对于nextflow管道,我想读入一个包含五列的CSV文件:
sample1,path/normal_R1.fastq,path/normal_R2.fastq,path/tumor_R1.fastq,path/tumor_R2.fastq
sample2,path/normal_R1.fastq,path/normal_R2.fastq,path/tumor_R1.fastq,path/tumor_R2.fastq
我在文件中读取,创建一个linkedHashMap。对于每个元素,我想运行几个过程。
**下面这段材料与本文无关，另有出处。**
-- ==== Sys2Proof/Machine/Orders.lean ====
section
/-! DEFINITION. The Order Holder (chapter 8): acceptance, adoption and order loss. -/

namespace Sys2Proof.Machine

/-- The order that an ORDER frame carries, when R134 does not refuse it: its mode and block state are
known codes, and a BYPASS names a position of the group. -/
def orderOf (group : Nat) (o : OrderFields) : Option Order :=
  match modeOfCode o.mode, blockStateOfCode o.blockState with
  | some mode, some blockState =>
    if blockState = .bypass && !within 1 group o.bypass.toNat then none
    else some
      { seq := some o.orderSeq, mode, blockState, bypass := some o.bypass
        alphaOrder := o.alphaOrder.toNat, gammaOrder := o.gammaOrder.toNat }
  | _, _ => none

/-- An ORDER is dispatched to the ORH (R134, R135): refused and counted, or accepted as the pending
order with the order age set to 0. -/
def orhOrder (o : OrderFields) (s : State) : State :=
  match orderOf s.group o with
  | none => s.setOrh { s.orh with refused := count16 s.orh.refused }
  | some order => s.setOrh { s.orh with
      pending := some order, pendingForced := false, age := 0, stale := false
      accepted := count16 s.orh.accepted }

/-- The ORH forces a block (R142): with an order age above 200,000 ticks and DEBLOCK current, the
pending order becomes a copy of the current order with BLOCK. While that copy is pending it is not
judged again. -/
def forceBlock (s : State) : State :=
  if decide (200000 < s.orh.age) && decide (s.orh.current.blockState = .deblock)
      && !s.orh.pendingForced then
    s.setOrh { s.orh with
      pending := some { s.orh.current with blockState := .block }, pendingForced := true
      losses := count16 s.orh.losses }
  else s

/-- An adoption point is reached (R138): a pending order becomes current and is handed to STC and to
the FIC (R139); the order loss is then judged (R142). -/
def adopt (s : State) : State :=
  match s.orh.pending with
  | none => s
  | some order =>
    let s := s.setOrh { s.orh with current := order, pending := none, pendingForced := false }
    forceBlock (ficAdopt (stcAdopt s))

end Sys2Proof.Machine
end

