/-- BAD_COPY (R19, R26, R34, R35): a bad copy raises the line's bad count by 1 and its error score by 4, held at
64; its end starts the gap and the LIT measurement afresh; it touches neither the silence timer nor the other
line nor any block. -/
def Obligations.BadCopyCounts : Prop :=
  ∀ (t : Instant) (line : Line) (bytes : List Byte) (cutShort : Bool) (s : State), s.supplied = true →
    copyIsBad bytes cutShort = true →
    exec (.badCopy t line bytes cutShort) s = .next ((s.advance t).setLine line
      { s.line line with
        badCount := min 65535 ((s.line line).badCount + 1)
        errorScore := min 64 ((s.line line).errorScore + 4)
        litFrom := (s.advance t).clock, lightEnd := some (s.advance t).clock })

/-! ### Producing and sending frames -/

/-- A copy that arrives at a transmit queue, by the four rows of R23. A displaced RESULT is the oldest one;
the copies before and behind it keep their order, and a head that is then too old is removed (R25). -/
def Obligations.EnqueueRule : Prop :=
  ∀ (clock : Nat) (c : TxCopy) (l : LineState),
    (l.lit = true → l.place clock c = { l with dropCount := min 65535 (l.dropCount + 1) })
      ∧ (l.lit = false → l.queue.length < 4 → l.place clock c = { l with queue := l.queue ++ [c] })
      ∧ (l.lit = false → 4 ≤ l.queue.length →
          (c.hasLag = false ∨ ∀ x ∈ l.queue, x.hasLag = true) →
          l.place clock c = { l with dropCount := min 65535 (l.dropCount + 1) })
      ∧ (∀ (before behind : List TxCopy) (r : TxCopy), l.lit = false → 4 ≤ l.queue.length →
          c.hasLag = true → l.queue = before ++ r :: behind → r.hasLag = false →
          (∀ x ∈ before, x.hasLag = true) →
          ∃ gone kept, before ++ behind ++ [c] = gone ++ kept
            ∧ (∀ x ∈ gone, x.hasLag = true ∧ 4096 ≤ x.age clock)
            ∧ (∀ x ∈ kept.head?, x.hasLag = false ∨ x.age clock < 4096)
            ∧ l.place clock c = { l with
                queue := kept, dropCount := min 65535 (l.dropCount + 1 + gone.length) })

/-- A produced frame takes the sequence counter, which wraps from 255 to 0, and the sampled position; a MARK
or EVENT takes the present instant as its reference instant; one copy is placed on each line (R22, R113). -/
def Obligations.FrameProduced : Prop :=
  ∀ (body : TxBody) (s : State), ∃ c : TxCopy,
    c.body = body ∧ c.seq = s.fic.seqCounter ∧ c.sender.toNat = s.position
      ∧ c.ref = (match body with | .result _ => none | _ => some s.clock)
      ∧ produce body s = { s with
          fic := { s.fic with seqCounter := s.fic.seqCounter + 1 }
          lineA := s.lineA.place s.clock c, lineB := s.lineB.place s.clock c }

/-- TRANSMISSION_START (R19, R24, R25, R29, R35): with a copy waiting, none in transmission, and the line not LIT
and dark for the station's gap of 10 + 3 × position ticks, measured afresh from the end of the last copy, own
or received, the head leaves the queue with its lag stamped and its check computed, and the sent count rises;
an echo still pending is missed. A MARK or EVENT whose age has reached 4,096 ticks is removed instead. Where
one of the conditions fails, nothing starts. (For how long the receiver has seen no carrier is an operand, log
entry 4. That an event whose condition fails has no effect is the model's choice, log entry 8.) -/
def Obligations.TransmissionStarts : Prop :=
  ∀ (t : Instant) (line : Line) (dark : Nat) (s : State), s.supplied = true →
    let r := s.advance t
    let l := s.line line
    let gap := 10 + 3 * s.position
    (∀ (c : TxCopy) (rest : List TxCopy), l.queue = c :: rest → l.sending = none → l.lit = false →
        gap ≤ dark → (∀ ended, l.lightEnd = some ended → ended + gap ≤ r.clock) →
        ((c.hasLag = false ∨ c.age r.clock < 4096) →
          ∃ gone kept, rest = gone ++ kept ∧ (∀ x ∈ gone, x.hasLag = true ∧ 4096 ≤ x.age r.clock)
            ∧ (∀ x ∈ kept.head?, x.hasLag = false ∨ x.age r.clock < 4096)
            ∧ exec (.transmissionStart t line dark) s = .next (r.setLine line
                { l with
                  queue := kept
                  sending := some
                    { copy := c, start := r.clock, bytes := withCheck (c.frameBytes (c.age r.clock)) }
                  litFrom := r.clock
                  sentCount := min 65535 (l.sentCount + 1)
                  dropCount := min 65535 (l.dropCount + gone.length)
                  echo := none
                  echoMissCount := if l.echo.isSome then min 65535 (l.echoMissCount + 1)
                    else l.echoMissCount
                  errorScore := if l.echo.isSome then min 64 (l.errorScore + 4)
                    else l.errorScore }))
        ∧ (c.hasLag = true ∧ 4096 ≤ c.age r.clock →
            exec (.transmissionStart t line dark) s = exec (.lagLimitRemoval t line) s))
      ∧ (l.queue = [] ∨ l.sending.isSome = true ∨ l.lit = true ∨ dark < gap
          ∨ (∃ ended, l.lightEnd = some ended ∧ r.clock < ended + gap) →
          exec (.transmissionStart t line dark) s = .next r)

/-- TRANSMISSION_COMPLETE (R19, R20, R24, R28, R33): a copy stands on the line as seven bytes of alternating ones
and zeros, the start delimiter, the frame bytes and the check, at 0.8 ticks a byte. When it has been on the
line from its start delimiter to its check, none is in transmission any more, the gap and the LIT measurement
start afresh, and the echo-pending record takes its sequence number and the completion instant; with STRAP
ERROR it stays NONE. Earlier nothing happens. (The byte of the start delimiter, and that the preamble starts
with a one, are log entry 22; that a length of no whole number of ticks ends at the next whole tick is log
entry 23. That an event whose condition fails has no effect is the model's choice, log entry 8.) -/
def Obligations.TransmissionCompletes : Prop :=
  ∀ (t : Instant) (line : Line) (s : State), s.supplied = true →
    let r := s.advance t
    (∀ x, (s.line line).sending = some x →
        (4 * (x.bytes.length + 1) ≤ 5 * (r.clock - x.start) →
          exec (.transmissionComplete t line) s = .next (r.setLine line
            { s.line line with
              sending := none
              litFrom := r.clock, lightEnd := some r.clock
              echo := if s.stc.strapError then none
                else some { seq := x.copy.seq, completed := r.clock } }))
        ∧ (5 * (r.clock - x.start) < 4 * (x.bytes.length + 1) →
          exec (.transmissionComplete t line) s = .next r))
      ∧ ((s.line line).sending = none → exec (.transmissionComplete t line) s = .next r)
      ∧ ∀ frame : List Byte,
          onLine (withCheck frame) = List.replicate 7 0xAA ++ [Config.startDelimiter] ++ withCheck frame
            ∧ lineTenths (onLine (withCheck frame)) = 8 * (frame.length + 10)
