/-! ### `setPrl` -/

@[simp] theorem State.setPrl_clock (x : Prl) : (s.setPrl x).clock = s.clock := rfl
@[simp] theorem State.setPrl_supplied (x : Prl) : (s.setPrl x).supplied = s.supplied := rfl
@[simp] theorem State.setPrl_feeds (x : Prl) : (s.setPrl x).feeds = s.feeds := rfl
@[simp] theorem State.setPrl_blockAsserted (x : Prl) : (s.setPrl x).blockAsserted = s.blockAsserted := rfl
@[simp] theorem State.setPrl_firing (x : Prl) : (s.setPrl x).firing = s.firing := rfl
@[simp] theorem State.setPrl_choices (x : Prl) : (s.setPrl x).choices = s.choices := rfl
@[simp] theorem State.setPrl_stc (x : Prl) : (s.setPrl x).stc = s.stc := rfl
@[simp] theorem State.setPrl_lineA (x : Prl) : (s.setPrl x).lineA = s.lineA := rfl
@[simp] theorem State.setPrl_lineB (x : Prl) : (s.setPrl x).lineB = s.lineB := rfl
@[simp] theorem State.setPrl_filter (x : Prl) : (s.setPrl x).filter = s.filter := rfl
@[simp] theorem State.setPrl_prl (x : Prl) : (s.setPrl x).prl = x := rfl
@[simp] theorem State.setPrl_vcm (x : Prl) : (s.setPrl x).vcm = s.vcm := rfl
@[simp] theorem State.setPrl_lvt (x : Prl) : (s.setPrl x).lvt = s.lvt := rfl
@[simp] theorem State.setPrl_fic (x : Prl) : (s.setPrl x).fic = s.fic := rfl
@[simp] theorem State.setPrl_pst (x : Prl) : (s.setPrl x).pst = s.pst := rfl
@[simp] theorem State.setPrl_orh (x : Prl) : (s.setPrl x).orh = s.orh := rfl
@[simp] theorem State.setPrl_pmn (x : Prl) : (s.setPrl x).pmn = s.pmn := rfl
@[simp] theorem State.setPrl_cmu (x : Prl) : (s.setPrl x).cmu = s.cmu := rfl
@[simp] theorem State.setPrl_pending (x : Prl) : (s.setPrl x).pending = s.pending := rfl
@[simp] theorem State.setPrl_now (x : Prl) : (s.setPrl x).now = s.now := rfl
@[simp] theorem State.setPrl_cfg (x : Prl) : (s.setPrl x).cfg = s.cfg := rfl
@[simp] theorem State.setPrl_group (x : Prl) : (s.setPrl x).group = s.group := rfl
@[simp] theorem State.setPrl_position (x : Prl) : (s.setPrl x).position = s.position := rfl
@[simp] theorem State.setPrl_heldBlocks (x : Prl) : (s.setPrl x).heldBlocks = s.heldBlocks := rfl

/-! ### `setVcm` -/

@[simp] theorem State.setVcm_clock (x : Vcm) : (s.setVcm x).clock = s.clock := rfl
@[simp] theorem State.setVcm_supplied (x : Vcm) : (s.setVcm x).supplied = s.supplied := rfl
@[simp] theorem State.setVcm_feeds (x : Vcm) : (s.setVcm x).feeds = s.feeds := rfl
@[simp] theorem State.setVcm_blockAsserted (x : Vcm) : (s.setVcm x).blockAsserted = s.blockAsserted := rfl
@[simp] theorem State.setVcm_firing (x : Vcm) : (s.setVcm x).firing = s.firing := rfl
@[simp] theorem State.setVcm_choices (x : Vcm) : (s.setVcm x).choices = s.choices := rfl
@[simp] theorem State.setVcm_stc (x : Vcm) : (s.setVcm x).stc = s.stc := rfl
@[simp] theorem State.setVcm_lineA (x : Vcm) : (s.setVcm x).lineA = s.lineA := rfl
@[simp] theorem State.setVcm_lineB (x : Vcm) : (s.setVcm x).lineB = s.lineB := rfl
@[simp] theorem State.setVcm_filter (x : Vcm) : (s.setVcm x).filter = s.filter := rfl
@[simp] theorem State.setVcm_prl (x : Vcm) : (s.setVcm x).prl = s.prl := rfl
@[simp] theorem State.setVcm_vcm (x : Vcm) : (s.setVcm x).vcm = x := rfl
@[simp] theorem State.setVcm_lvt (x : Vcm) : (s.setVcm x).lvt = s.lvt := rfl
@[simp] theorem State.setVcm_fic (x : Vcm) : (s.setVcm x).fic = s.fic := rfl
@[simp] theorem State.setVcm_pst (x : Vcm) : (s.setVcm x).pst = s.pst := rfl
@[simp] theorem State.setVcm_orh (x : Vcm) : (s.setVcm x).orh = s.orh := rfl
@[simp] theorem State.setVcm_pmn (x : Vcm) : (s.setVcm x).pmn = s.pmn := rfl
@[simp] theorem State.setVcm_cmu (x : Vcm) : (s.setVcm x).cmu = s.cmu := rfl
@[simp] theorem State.setVcm_pending (x : Vcm) : (s.setVcm x).pending = s.pending := rfl
@[simp] theorem State.setVcm_now (x : Vcm) : (s.setVcm x).now = s.now := rfl
@[simp] theorem State.setVcm_cfg (x : Vcm) : (s.setVcm x).cfg = s.cfg := rfl
@[simp] theorem State.setVcm_group (x : Vcm) : (s.setVcm x).group = s.group := rfl
@[simp] theorem State.setVcm_position (x : Vcm) : (s.setVcm x).position = s.position := rfl
@[simp] theorem State.setVcm_heldBlocks (x : Vcm) : (s.setVcm x).heldBlocks = s.heldBlocks := rfl

/-! ### `setLvt` -/

@[simp] theorem State.setLvt_clock (x : Lvt) : (s.setLvt x).clock = s.clock := rfl
@[simp] theorem State.setLvt_supplied (x : Lvt) : (s.setLvt x).supplied = s.supplied := rfl
@[simp] theorem State.setLvt_feeds (x : Lvt) : (s.setLvt x).feeds = s.feeds := rfl
@[simp] theorem State.setLvt_blockAsserted (x : Lvt) : (s.setLvt x).blockAsserted = s.blockAsserted := rfl
@[simp] theorem State.setLvt_firing (x : Lvt) : (s.setLvt x).firing = s.firing := rfl
@[simp] theorem State.setLvt_choices (x : Lvt) : (s.setLvt x).choices = s.choices := rfl
@[simp] theorem State.setLvt_stc (x : Lvt) : (s.setLvt x).stc = s.stc := rfl
@[simp] theorem State.setLvt_lineA (x : Lvt) : (s.setLvt x).lineA = s.lineA := rfl
@[simp] theorem State.setLvt_lineB (x : Lvt) : (s.setLvt x).lineB = s.lineB := rfl
@[simp] theorem State.setLvt_filter (x : Lvt) : (s.setLvt x).filter = s.filter := rfl
@[simp] theorem State.setLvt_prl (x : Lvt) : (s.setLvt x).prl = s.prl := rfl
@[simp] theorem State.setLvt_vcm (x : Lvt) : (s.setLvt x).vcm = s.vcm := rfl
@[simp] theorem State.setLvt_lvt (x : Lvt) : (s.setLvt x).lvt = x := rfl
@[simp] theorem State.setLvt_fic (x : Lvt) : (s.setLvt x).fic = s.fic := rfl
@[simp] theorem State.setLvt_pst (x : Lvt) : (s.setLvt x).pst = s.pst := rfl
@[simp] theorem State.setLvt_orh (x : Lvt) : (s.setLvt x).orh = s.orh := rfl
@[simp] theorem State.setLvt_pmn (x : Lvt) : (s.setLvt x).pmn = s.pmn := rfl
@[simp] theorem State.setLvt_cmu (x : Lvt) : (s.setLvt x).cmu = s.cmu := rfl
@[simp] theorem State.setLvt_pending (x : Lvt) : (s.setLvt x).pending = s.pending := rfl
@[simp] theorem State.setLvt_now (x : Lvt) : (s.setLvt x).now = s.now := rfl
@[simp] theorem State.setLvt_cfg (x : Lvt) : (s.setLvt x).cfg = s.cfg := rfl
@[simp] theorem State.setLvt_group (x : Lvt) : (s.setLvt x).group = s.group := rfl
@[simp] theorem State.setLvt_position (x : Lvt) : (s.setLvt x).position = s.position := rfl
@[simp] theorem State.setLvt_heldBlocks (x : Lvt) : (s.setLvt x).heldBlocks = s.heldBlocks := rfl

/-! ### `setFic` -/

@[simp] theorem State.setFic_clock (x : Fic) : (s.setFic x).clock = s.clock := rfl
@[simp] theorem State.setFic_supplied (x : Fic) : (s.setFic x).supplied = s.supplied := rfl
@[simp] theorem State.setFic_feeds (x : Fic) : (s.setFic x).feeds = s.feeds := rfl
@[simp] theorem State.setFic_blockAsserted (x : Fic) : (s.setFic x).blockAsserted = s.blockAsserted := rfl
@[simp] theorem State.setFic_firing (x : Fic) : (s.setFic x).firing = s.firing := rfl
@[simp] theorem State.setFic_choices (x : Fic) : (s.setFic x).choices = s.choices := rfl
@[simp] theorem State.setFic_stc (x : Fic) : (s.setFic x).stc = s.stc := rfl
@[simp] theorem State.setFic_lineA (x : Fic) : (s.setFic x).lineA = s.lineA := rfl
@[simp] theorem State.setFic_lineB (x : Fic) : (s.setFic x).lineB = s.lineB := rfl
@[simp] theorem State.setFic_filter (x : Fic) : (s.setFic x).filter = s.filter := rfl
@[simp] theorem State.setFic_prl (x : Fic) : (s.setFic x).prl = s.prl := rfl
@[simp] theorem State.setFic_vcm (x : Fic) : (s.setFic x).vcm = s.vcm := rfl
@[simp] theorem State.setFic_lvt (x : Fic) : (s.setFic x).lvt = s.lvt := rfl
@[simp] theorem State.setFic_fic (x : Fic) : (s.setFic x).fic = x := rfl
@[simp] theorem State.setFic_pst (x : Fic) : (s.setFic x).pst = s.pst := rfl
@[simp] theorem State.setFic_orh (x : Fic) : (s.setFic x).orh = s.orh := rfl
@[simp] theorem State.setFic_pmn (x : Fic) : (s.setFic x).pmn = s.pmn := rfl
@[simp] theorem State.setFic_cmu (x : Fic) : (s.setFic x).cmu = s.cmu := rfl
@[simp] theorem State.setFic_pending (x : Fic) : (s.setFic x).pending = s.pending := rfl
@[simp] theorem State.setFic_now (x : Fic) : (s.setFic x).now = s.now := rfl
@[simp] theorem State.setFic_cfg (x : Fic) : (s.setFic x).cfg = s.cfg := rfl
@[simp] theorem State.setFic_group (x : Fic) : (s.setFic x).group = s.group := rfl
@[simp] theorem State.setFic_position (x : Fic) : (s.setFic x).position = s.position := rfl
@[simp] theorem State.setFic_heldBlocks (x : Fic) : (s.setFic x).heldBlocks = s.heldBlocks := rfl

/-! ### `setPst` -/

@[simp] theorem State.setPst_clock (x : Pst) : (s.setPst x).clock = s.clock := rfl
@[simp] theorem State.setPst_supplied (x : Pst) : (s.setPst x).supplied = s.supplied := rfl
@[simp] theorem State.setPst_feeds (x : Pst) : (s.setPst x).feeds = s.feeds := rfl
@[simp] theorem State.setPst_blockAsserted (x : Pst) : (s.setPst x).blockAsserted = s.blockAsserted := rfl
@[simp] theorem State.setPst_firing (x : Pst) : (s.setPst x).firing = s.firing := rfl
@[simp] theorem State.setPst_choices (x : Pst) : (s.setPst x).choices = s.choices := rfl
@[simp] theorem State.setPst_stc (x : Pst) : (s.setPst x).stc = s.stc := rfl
@[simp] theorem State.setPst_lineA (x : Pst) : (s.setPst x).lineA = s.lineA := rfl
@[simp] theorem State.setPst_lineB (x : Pst) : (s.setPst x).lineB = s.lineB := rfl
@[simp] theorem State.setPst_filter (x : Pst) : (s.setPst x).filter = s.filter := rfl
@[simp] theorem State.setPst_prl (x : Pst) : (s.setPst x).prl = s.prl := rfl
@[simp] theorem State.setPst_vcm (x : Pst) : (s.setPst x).vcm = s.vcm := rfl
@[simp] theorem State.setPst_lvt (x : Pst) : (s.setPst x).lvt = s.lvt := rfl
@[simp] theorem State.setPst_fic (x : Pst) : (s.setPst x).fic = s.fic := rfl
@[simp] theorem State.setPst_pst (x : Pst) : (s.setPst x).pst = x := rfl
@[simp] theorem State.setPst_orh (x : Pst) : (s.setPst x).orh = s.orh := rfl
@[simp] theorem State.setPst_pmn (x : Pst) : (s.setPst x).pmn = s.pmn := rfl
@[simp] theorem State.setPst_cmu (x : Pst) : (s.setPst x).cmu = s.cmu := rfl
@[simp] theorem State.setPst_pending (x : Pst) : (s.setPst x).pending = s.pending := rfl
@[simp] theorem State.setPst_now (x : Pst) : (s.setPst x).now = s.now := rfl
@[simp] theorem State.setPst_cfg (x : Pst) : (s.setPst x).cfg = s.cfg := rfl
@[simp] theorem State.setPst_group (x : Pst) : (s.setPst x).group = s.group := rfl
@[simp] theorem State.setPst_position (x : Pst) : (s.setPst x).position = s.position := rfl
@[simp] theorem State.setPst_heldBlocks (x : Pst) : (s.setPst x).heldBlocks = s.heldBlocks := rfl

/-! ### `setOrh` -/

@[simp] theorem State.setOrh_clock (x : Orh) : (s.setOrh x).clock = s.clock := rfl
@[simp] theorem State.setOrh_supplied (x : Orh) : (s.setOrh x).supplied = s.supplied := rfl
@[simp] theorem State.setOrh_feeds (x : Orh) : (s.setOrh x).feeds = s.feeds := rfl
@[simp] theorem State.setOrh_blockAsserted (x : Orh) : (s.setOrh x).blockAsserted = s.blockAsserted := rfl
@[simp] theorem State.setOrh_firing (x : Orh) : (s.setOrh x).firing = s.firing := rfl
@[simp] theorem State.setOrh_choices (x : Orh) : (s.setOrh x).choices = s.choices := rfl
@[simp] theorem State.setOrh_stc (x : Orh) : (s.setOrh x).stc = s.stc := rfl
@[simp] theorem State.setOrh_lineA (x : Orh) : (s.setOrh x).lineA = s.lineA := rfl
@[simp] theorem State.setOrh_lineB (x : Orh) : (s.setOrh x).lineB = s.lineB := rfl
@[simp] theorem State.setOrh_filter (x : Orh) : (s.setOrh x).filter = s.filter := rfl
@[simp] theorem State.setOrh_prl (x : Orh) : (s.setOrh x).prl = s.prl := rfl
@[simp] theorem State.setOrh_vcm (x : Orh) : (s.setOrh x).vcm = s.vcm := rfl
@[simp] theorem State.setOrh_lvt (x : Orh) : (s.setOrh x).lvt = s.lvt := rfl
@[simp] theorem State.setOrh_fic (x : Orh) : (s.setOrh x).fic = s.fic := rfl
@[simp] theorem State.setOrh_pst (x : Orh) : (s.setOrh x).pst = s.pst := rfl
@[simp] theorem State.setOrh_orh (x : Orh) : (s.setOrh x).orh = x := rfl
@[simp] theorem State.setOrh_pmn (x : Orh) : (s.setOrh x).pmn = s.pmn := rfl
@[simp] theorem State.setOrh_cmu (x : Orh) : (s.setOrh x).cmu = s.cmu := rfl
@[simp] theorem State.setOrh_pending (x : Orh) : (s.setOrh x).pending = s.pending := rfl
@[simp] theorem State.setOrh_now (x : Orh) : (s.setOrh x).now = s.now := rfl
@[simp] theorem State.setOrh_cfg (x : Orh) : (s.setOrh x).cfg = s.cfg := rfl
@[simp] theorem State.setOrh_group (x : Orh) : (s.setOrh x).group = s.group := rfl
@[simp] theorem State.setOrh_position (x : Orh) : (s.setOrh x).position = s.position := rfl
@[simp] theorem State.setOrh_heldBlocks (x : Orh) : (s.setOrh x).heldBlocks = s.heldBlocks := rfl
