/-! ### WellFormed refuses what no event can be -/

theorem test_ill_formed_refused :
    ([ .setup t { rx with arrival := tick 1000030 } head fields,
       .survey t rx { head with target := 13 } 1 4,
       .readLevels t rx { head with target := 0 } 1 4,
       .readRoll t { rx with arrival := t } head,
       .readHolds t rx { head with target := 14 },
       .clearLevelOne t rx { head with target := 200 } 1,
       .clearLevelAll t { rx with arrival := tick 1000021 } head,
       .clearHolds t rx { head with target := 0 },
       .forceOutputs t rx { head with target := 16 } 1,
       .releaseOutputs t rx { head with target := 13 } 1,
       .restart t { rx with arrival := t } head,
       .unknownCommand t rx head 11,
       .markFrame t { rx with arrival := t } peerMark,
       .eventFrame t { rx with arrival := t } ⟨0, 1, 1⟩,
       .orderFrame t { rx with arrival := t } order,
       .resultFrame t { rx with arrival := t },
       .badCopy t .a (withCheck [3, 10, 0, 7, 5, 1, 2, 0, 0x07, 0xD0, 0x07, 0x08]) false,
       .blockLineAsserted t 19, .blockLineReleased t 19,
       .litEntry t .a ⟨100, false⟩, .litEntry t .a ⟨101, true⟩, .filterEntryExpiry t 13 0,
       .fwdIndication t 0, .revIndication t 97, .prfIndication t 0, .ackIndication t 97,
       .commandOtherTarget t rx head ] : List Instr).all (fun c => !wellFormed c) = true := by decide +kernel

theorem test_well_formed_taken :
    ([ .setup t rx head fields, .survey t rx { head with target := 12 } 1 4, .unknownCommand t rx head 12,
       .unknownCommand t rx head 0, .markFrame t rx peerMark, .badCopy t .a [9] true,
       .blockLineAsserted t 20, .blockLineReleased t 20, .litEntry t .a ⟨101, false⟩,
       .filterEntryExpiry t 12 0, .fwdIndication t 1, .revIndication t 96,
       .commandOtherTarget t rx { head with target := 2 } ] : List Instr).all wellFormed = true := by
  decide +kernel

/-! ### Numbers that the spec prints -/

/-- Conventions, the table of conversions at T_est = 20,000. -/
theorem test_conversions :
    ticksAt 20000 3000 = 1667 ∧ ticksAt 20000 200 = 111 ∧ ticksAt 20000 (-50) = -28
      ∧ cdegAt 20000 7803 = 14045 := by decide +kernel

/-- R96: the steps at G = 12, and truncation toward zero. -/
theorem test_steps_and_truncation :
    (1 * ticksAt 20000 3000, 2 * ticksAt 20000 3000, 3 * ticksAt 20000 3000) = (1667, 3334, 5001)
      ∧ halfTowardZero (-17) = -8 ∧ halfTowardZero 17 = 8 := by decide +kernel

/-- R21: the nine bytes 49 to 57 give the code 10,673. -/
theorem test_check_sequence : crc16 [49, 50, 51, 52, 53, 54, 55, 56, 57] = 10673 := by decide +kernel

/-- Sections 7.7 and 9.7: the expiries of four timers. -/
theorem test_timer_expiries :
    timerExpiry (settingOf 0x24) 5006130 = 5006600 ∧ timerExpiry (settingOf 0x19) 5006314 = 5006410
      ∧ timerExpiry (settingOf 0x22) 7021730 = 7022000
      ∧ timerExpiry (settingOf 0x3F) 7050400 = 7066000 := by decide +kernel

/-- R176: the boundary at the wrap follows the one before after 16, 196 or 1,296 ticks. -/
theorem test_boundaries_at_the_wrap :
    nextBoundary .us10 4294967280 = 4294967296 ∧ nextBoundary .us100 4294967100 = 4294967296
      ∧ nextBoundary .ms1 4294966000 = 4294967296 ∧ nextBoundary .us1 4294967295 = 4294967296 := by
  decide +kernel

/-- R88: the table of effective quorums, L = 24, Q_f = 22, Q_r = 20. -/
theorem test_effective_quorums :
    [0, 2, 3, 5, 24].map (fun n => (effectiveQuorum 22 24 n, effectiveQuorum 20 24 n))
      = [(22, 20), (22, 20), (21, 20), (19, 19), (1, 1)] := by decide +kernel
这些过程在没有CSV迭代的情况下一直工作得很好,因为它们是由肿瘤文件通道和正常文件通道提供的。
当我用CSV编辑代码时,我得到的错误是:
流程'FASTP'已被使用--如果您需要重用相同的组件,请使用不同的名称将其包括在内,或者将其包括在不同的工作流上下文中
下面是代码:
include { FASTP} from './fastp_process.nf'
include {bwa_index} from './index_process.nf'
include { align_bwa_mem} from './bwamem_process_already_index.nf'
include { gatk_markduplicates} from './gatk_markduplicates_process.nf'
include {setupnmdtags} from './setupnmdtags_process.nf'
include { recalibrate_bam } from './recalibratebam_process.nf'
include { applybqsr } from './applybqsr_process.nf'
include { mutect2 } from './mutect2_process.nf'
include { lancet } from './lancet_process.nf'
include { manta } from './manta_process.nf'
include { strelka } from './strelka_process.nf'
include { gatk_merge_vcfs } from './gatk_merge_vcfs.nf'
workflow {
def csvFile = file("input_nextflow_files.csv")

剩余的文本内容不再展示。